### Problem statement
For the data below, give again exactly the lines from the one containing "def State.turnMsg (s" through the one containing "match x.last, x.own with", both ends included, and no others.

>>>>>

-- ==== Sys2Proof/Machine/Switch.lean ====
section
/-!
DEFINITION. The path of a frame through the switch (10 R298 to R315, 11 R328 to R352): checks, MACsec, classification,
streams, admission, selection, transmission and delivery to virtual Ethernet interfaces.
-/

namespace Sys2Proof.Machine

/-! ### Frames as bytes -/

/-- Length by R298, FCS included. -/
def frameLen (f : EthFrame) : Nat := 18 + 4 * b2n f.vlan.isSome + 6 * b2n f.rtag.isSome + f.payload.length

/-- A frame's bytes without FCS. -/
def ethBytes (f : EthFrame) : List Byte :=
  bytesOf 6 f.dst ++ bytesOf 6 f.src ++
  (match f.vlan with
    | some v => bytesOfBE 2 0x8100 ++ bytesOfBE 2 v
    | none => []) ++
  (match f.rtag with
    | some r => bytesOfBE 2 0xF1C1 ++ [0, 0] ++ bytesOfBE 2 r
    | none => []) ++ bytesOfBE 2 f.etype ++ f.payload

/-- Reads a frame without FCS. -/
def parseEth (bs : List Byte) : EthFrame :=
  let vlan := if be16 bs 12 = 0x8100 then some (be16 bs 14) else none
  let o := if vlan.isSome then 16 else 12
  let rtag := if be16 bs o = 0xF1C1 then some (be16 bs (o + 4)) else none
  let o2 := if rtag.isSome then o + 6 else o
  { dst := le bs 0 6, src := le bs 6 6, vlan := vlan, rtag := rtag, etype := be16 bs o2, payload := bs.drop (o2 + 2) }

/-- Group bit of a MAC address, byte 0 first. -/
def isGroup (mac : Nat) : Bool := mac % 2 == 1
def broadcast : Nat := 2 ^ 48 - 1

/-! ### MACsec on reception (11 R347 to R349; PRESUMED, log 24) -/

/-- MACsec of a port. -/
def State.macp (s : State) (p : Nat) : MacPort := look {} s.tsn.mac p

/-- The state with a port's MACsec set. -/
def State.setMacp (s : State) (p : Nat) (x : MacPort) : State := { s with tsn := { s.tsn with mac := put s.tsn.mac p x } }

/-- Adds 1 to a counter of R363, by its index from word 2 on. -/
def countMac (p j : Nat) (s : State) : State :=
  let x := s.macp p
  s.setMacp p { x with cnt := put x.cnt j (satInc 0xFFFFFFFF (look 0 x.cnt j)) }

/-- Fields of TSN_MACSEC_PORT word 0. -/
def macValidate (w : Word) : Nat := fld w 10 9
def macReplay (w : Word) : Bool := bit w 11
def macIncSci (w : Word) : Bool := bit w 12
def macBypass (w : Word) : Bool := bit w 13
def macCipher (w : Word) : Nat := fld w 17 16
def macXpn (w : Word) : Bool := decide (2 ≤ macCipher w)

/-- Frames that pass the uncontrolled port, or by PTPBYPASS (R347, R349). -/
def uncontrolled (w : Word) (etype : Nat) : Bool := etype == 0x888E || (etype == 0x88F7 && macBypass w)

<<<<<
>>>>>

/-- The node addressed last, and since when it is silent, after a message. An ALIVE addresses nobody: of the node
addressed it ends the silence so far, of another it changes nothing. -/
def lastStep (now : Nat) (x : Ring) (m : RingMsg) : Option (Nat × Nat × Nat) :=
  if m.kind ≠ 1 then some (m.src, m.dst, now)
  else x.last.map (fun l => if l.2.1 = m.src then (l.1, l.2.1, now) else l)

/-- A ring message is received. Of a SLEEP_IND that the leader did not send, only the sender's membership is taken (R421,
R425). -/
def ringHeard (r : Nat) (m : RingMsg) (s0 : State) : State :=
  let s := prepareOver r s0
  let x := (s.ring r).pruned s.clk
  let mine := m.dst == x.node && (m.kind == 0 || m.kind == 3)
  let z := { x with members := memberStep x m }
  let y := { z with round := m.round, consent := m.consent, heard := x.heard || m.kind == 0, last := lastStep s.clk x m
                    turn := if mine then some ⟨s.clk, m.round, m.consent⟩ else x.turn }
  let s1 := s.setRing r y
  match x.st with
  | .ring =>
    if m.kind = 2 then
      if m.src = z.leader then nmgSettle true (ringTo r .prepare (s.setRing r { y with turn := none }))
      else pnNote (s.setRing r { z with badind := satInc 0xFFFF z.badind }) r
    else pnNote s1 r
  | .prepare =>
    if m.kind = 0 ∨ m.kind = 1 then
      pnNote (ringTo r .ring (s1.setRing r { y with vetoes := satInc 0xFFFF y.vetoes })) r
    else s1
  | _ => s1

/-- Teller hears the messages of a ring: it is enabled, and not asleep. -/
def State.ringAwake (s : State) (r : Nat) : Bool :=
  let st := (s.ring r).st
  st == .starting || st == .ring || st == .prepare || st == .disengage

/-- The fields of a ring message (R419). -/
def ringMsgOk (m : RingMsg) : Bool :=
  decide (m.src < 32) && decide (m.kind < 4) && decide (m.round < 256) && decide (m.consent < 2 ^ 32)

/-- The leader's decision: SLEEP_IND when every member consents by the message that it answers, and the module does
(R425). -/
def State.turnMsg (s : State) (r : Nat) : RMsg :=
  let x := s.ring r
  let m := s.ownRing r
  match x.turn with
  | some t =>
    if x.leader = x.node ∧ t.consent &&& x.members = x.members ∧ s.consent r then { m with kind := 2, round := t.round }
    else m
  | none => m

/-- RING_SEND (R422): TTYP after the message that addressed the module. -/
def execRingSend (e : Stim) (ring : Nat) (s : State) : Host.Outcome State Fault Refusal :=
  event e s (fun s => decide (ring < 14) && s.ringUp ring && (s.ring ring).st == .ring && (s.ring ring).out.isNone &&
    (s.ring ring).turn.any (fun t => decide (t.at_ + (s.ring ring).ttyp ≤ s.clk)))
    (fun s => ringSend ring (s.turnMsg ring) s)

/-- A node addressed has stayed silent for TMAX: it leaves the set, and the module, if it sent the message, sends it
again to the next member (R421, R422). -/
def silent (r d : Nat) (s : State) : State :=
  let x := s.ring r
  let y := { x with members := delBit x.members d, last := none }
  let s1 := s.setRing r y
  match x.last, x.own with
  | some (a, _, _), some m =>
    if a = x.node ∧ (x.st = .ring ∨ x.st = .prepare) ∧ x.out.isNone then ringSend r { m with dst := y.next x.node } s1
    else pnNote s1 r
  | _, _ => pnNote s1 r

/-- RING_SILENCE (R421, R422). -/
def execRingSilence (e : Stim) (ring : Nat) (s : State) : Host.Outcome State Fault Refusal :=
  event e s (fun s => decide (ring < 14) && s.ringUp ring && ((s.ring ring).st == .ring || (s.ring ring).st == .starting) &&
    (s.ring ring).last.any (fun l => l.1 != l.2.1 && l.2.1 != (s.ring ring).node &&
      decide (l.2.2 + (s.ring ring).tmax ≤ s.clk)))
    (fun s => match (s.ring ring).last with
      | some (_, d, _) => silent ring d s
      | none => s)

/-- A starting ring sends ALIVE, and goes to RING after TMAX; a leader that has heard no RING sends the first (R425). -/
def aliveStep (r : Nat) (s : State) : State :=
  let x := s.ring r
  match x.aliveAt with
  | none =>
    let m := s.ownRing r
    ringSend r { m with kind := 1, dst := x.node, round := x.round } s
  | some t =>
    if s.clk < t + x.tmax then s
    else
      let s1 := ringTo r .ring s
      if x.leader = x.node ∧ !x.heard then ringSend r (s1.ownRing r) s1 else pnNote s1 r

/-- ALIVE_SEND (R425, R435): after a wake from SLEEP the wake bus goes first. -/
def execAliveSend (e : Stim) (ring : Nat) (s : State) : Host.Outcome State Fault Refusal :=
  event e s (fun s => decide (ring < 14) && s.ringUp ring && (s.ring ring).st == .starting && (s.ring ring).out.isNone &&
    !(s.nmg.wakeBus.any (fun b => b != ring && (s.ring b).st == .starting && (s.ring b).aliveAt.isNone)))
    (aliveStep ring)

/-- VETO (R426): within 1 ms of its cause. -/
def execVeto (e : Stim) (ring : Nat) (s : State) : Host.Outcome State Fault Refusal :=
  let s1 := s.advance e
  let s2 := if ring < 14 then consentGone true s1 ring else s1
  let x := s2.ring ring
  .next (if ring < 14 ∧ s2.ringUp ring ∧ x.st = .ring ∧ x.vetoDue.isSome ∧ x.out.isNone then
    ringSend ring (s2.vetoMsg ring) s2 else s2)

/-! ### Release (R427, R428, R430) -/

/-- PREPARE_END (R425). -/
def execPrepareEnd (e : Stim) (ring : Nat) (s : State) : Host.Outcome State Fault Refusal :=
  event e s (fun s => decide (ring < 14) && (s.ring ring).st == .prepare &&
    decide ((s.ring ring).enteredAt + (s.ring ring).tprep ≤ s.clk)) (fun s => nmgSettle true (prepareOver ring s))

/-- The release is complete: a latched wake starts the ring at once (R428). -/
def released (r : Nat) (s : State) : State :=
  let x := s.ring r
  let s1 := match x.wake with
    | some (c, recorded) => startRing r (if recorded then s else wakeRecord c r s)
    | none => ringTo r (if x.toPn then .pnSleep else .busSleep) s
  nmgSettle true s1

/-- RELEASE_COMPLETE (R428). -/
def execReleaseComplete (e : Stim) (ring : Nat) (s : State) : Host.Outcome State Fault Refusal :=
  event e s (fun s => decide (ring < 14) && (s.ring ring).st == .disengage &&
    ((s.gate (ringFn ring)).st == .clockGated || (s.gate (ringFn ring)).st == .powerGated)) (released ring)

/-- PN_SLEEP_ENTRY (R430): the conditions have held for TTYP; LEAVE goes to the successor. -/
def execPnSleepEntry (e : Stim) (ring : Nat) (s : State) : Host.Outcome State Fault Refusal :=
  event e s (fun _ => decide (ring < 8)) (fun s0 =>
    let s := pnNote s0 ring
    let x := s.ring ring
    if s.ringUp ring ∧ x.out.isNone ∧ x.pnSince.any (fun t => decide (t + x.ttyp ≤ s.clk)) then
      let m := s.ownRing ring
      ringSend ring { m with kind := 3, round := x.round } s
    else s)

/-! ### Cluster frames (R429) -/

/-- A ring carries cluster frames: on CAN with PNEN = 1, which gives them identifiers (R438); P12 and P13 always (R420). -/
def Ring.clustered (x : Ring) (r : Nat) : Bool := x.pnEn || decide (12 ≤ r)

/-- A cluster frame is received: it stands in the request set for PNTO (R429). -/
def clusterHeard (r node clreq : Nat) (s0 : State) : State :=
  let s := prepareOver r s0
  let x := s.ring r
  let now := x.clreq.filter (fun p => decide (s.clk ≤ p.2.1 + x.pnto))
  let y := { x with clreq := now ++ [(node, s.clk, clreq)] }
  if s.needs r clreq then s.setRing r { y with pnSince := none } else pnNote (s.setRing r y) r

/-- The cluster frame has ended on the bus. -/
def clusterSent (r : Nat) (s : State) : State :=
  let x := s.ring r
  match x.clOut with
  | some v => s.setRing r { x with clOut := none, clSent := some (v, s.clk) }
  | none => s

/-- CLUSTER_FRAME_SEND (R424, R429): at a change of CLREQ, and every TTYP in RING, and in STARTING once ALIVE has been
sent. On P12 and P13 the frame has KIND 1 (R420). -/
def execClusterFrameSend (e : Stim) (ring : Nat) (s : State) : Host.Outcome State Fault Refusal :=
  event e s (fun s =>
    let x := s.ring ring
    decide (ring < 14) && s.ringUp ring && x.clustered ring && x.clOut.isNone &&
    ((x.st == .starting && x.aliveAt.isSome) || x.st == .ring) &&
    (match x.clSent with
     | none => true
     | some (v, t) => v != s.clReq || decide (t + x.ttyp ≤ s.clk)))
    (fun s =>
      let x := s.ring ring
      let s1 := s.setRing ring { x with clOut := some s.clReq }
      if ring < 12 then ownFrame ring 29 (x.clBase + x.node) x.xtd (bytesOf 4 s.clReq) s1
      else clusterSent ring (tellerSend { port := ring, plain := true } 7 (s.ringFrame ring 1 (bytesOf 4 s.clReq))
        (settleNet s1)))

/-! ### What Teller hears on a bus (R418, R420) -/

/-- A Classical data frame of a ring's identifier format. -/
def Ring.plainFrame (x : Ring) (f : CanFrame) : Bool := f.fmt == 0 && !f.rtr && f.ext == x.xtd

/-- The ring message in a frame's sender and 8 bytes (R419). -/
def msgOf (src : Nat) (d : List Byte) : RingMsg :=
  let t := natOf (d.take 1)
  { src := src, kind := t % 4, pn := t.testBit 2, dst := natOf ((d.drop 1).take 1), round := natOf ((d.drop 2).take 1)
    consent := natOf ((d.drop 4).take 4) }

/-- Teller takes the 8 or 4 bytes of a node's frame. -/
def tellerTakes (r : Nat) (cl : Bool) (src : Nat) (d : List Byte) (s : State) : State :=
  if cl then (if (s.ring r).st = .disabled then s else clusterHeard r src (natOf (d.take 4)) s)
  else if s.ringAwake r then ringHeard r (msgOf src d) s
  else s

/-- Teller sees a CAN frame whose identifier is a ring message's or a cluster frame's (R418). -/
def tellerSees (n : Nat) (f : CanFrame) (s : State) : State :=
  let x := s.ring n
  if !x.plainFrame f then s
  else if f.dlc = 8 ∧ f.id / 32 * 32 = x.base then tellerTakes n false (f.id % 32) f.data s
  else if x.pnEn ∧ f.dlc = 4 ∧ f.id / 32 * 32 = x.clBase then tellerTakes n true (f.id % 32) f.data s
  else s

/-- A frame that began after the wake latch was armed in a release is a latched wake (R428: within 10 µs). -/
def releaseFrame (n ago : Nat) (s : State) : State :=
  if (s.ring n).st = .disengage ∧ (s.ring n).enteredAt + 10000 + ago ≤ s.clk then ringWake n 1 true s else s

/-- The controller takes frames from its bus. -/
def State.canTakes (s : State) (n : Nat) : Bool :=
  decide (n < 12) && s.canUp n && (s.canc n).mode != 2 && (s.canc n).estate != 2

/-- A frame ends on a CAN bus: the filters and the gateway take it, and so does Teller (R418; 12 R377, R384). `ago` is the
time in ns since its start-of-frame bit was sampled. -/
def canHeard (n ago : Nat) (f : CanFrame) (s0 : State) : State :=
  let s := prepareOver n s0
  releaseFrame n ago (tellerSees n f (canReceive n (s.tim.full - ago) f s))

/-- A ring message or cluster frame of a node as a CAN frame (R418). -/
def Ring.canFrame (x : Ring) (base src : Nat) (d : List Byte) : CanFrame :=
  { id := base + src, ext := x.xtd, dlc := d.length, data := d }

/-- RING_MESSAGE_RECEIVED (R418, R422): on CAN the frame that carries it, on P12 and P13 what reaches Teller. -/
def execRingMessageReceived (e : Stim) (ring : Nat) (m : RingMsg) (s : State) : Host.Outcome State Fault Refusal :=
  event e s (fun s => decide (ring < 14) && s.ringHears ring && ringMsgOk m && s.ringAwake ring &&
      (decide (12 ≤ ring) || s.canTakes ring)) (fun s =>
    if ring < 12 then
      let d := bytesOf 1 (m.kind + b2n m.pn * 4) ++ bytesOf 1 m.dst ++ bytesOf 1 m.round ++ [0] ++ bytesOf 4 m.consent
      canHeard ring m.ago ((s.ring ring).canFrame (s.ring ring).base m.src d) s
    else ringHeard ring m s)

<<<<<

### Output for this task
def State.turnMsg (s : State) (r : Nat) : RMsg :=
  let x := s.ring r
  let m := s.ownRing r
  match x.turn with
  | some t =>
    if x.leader = x.node ∧ t.consent &&& x.members = x.members ∧ s.consent r then { m with kind := 2, round := t.round }
    else m
  | none => m

/-- RING_SEND (R422): TTYP after the message that addressed the module. -/
def execRingSend (e : Stim) (ring : Nat) (s : State) : Host.Outcome State Fault Refusal :=
  event e s (fun s => decide (ring < 14) && s.ringUp ring && (s.ring ring).st == .ring && (s.ring ring).out.isNone &&
    (s.ring ring).turn.any (fun t => decide (t.at_ + (s.ring ring).ttyp ≤ s.clk)))
    (fun s => ringSend ring (s.turnMsg ring) s)

/-- A node addressed has stayed silent for TMAX: it leaves the set, and the module, if it sent the message, sends it
again to the next member (R421, R422). -/
def silent (r d : Nat) (s : State) : State :=
  let x := s.ring r
  let y := { x with members := delBit x.members d, last := none }
  let s1 := s.setRing r y
  match x.last, x.own with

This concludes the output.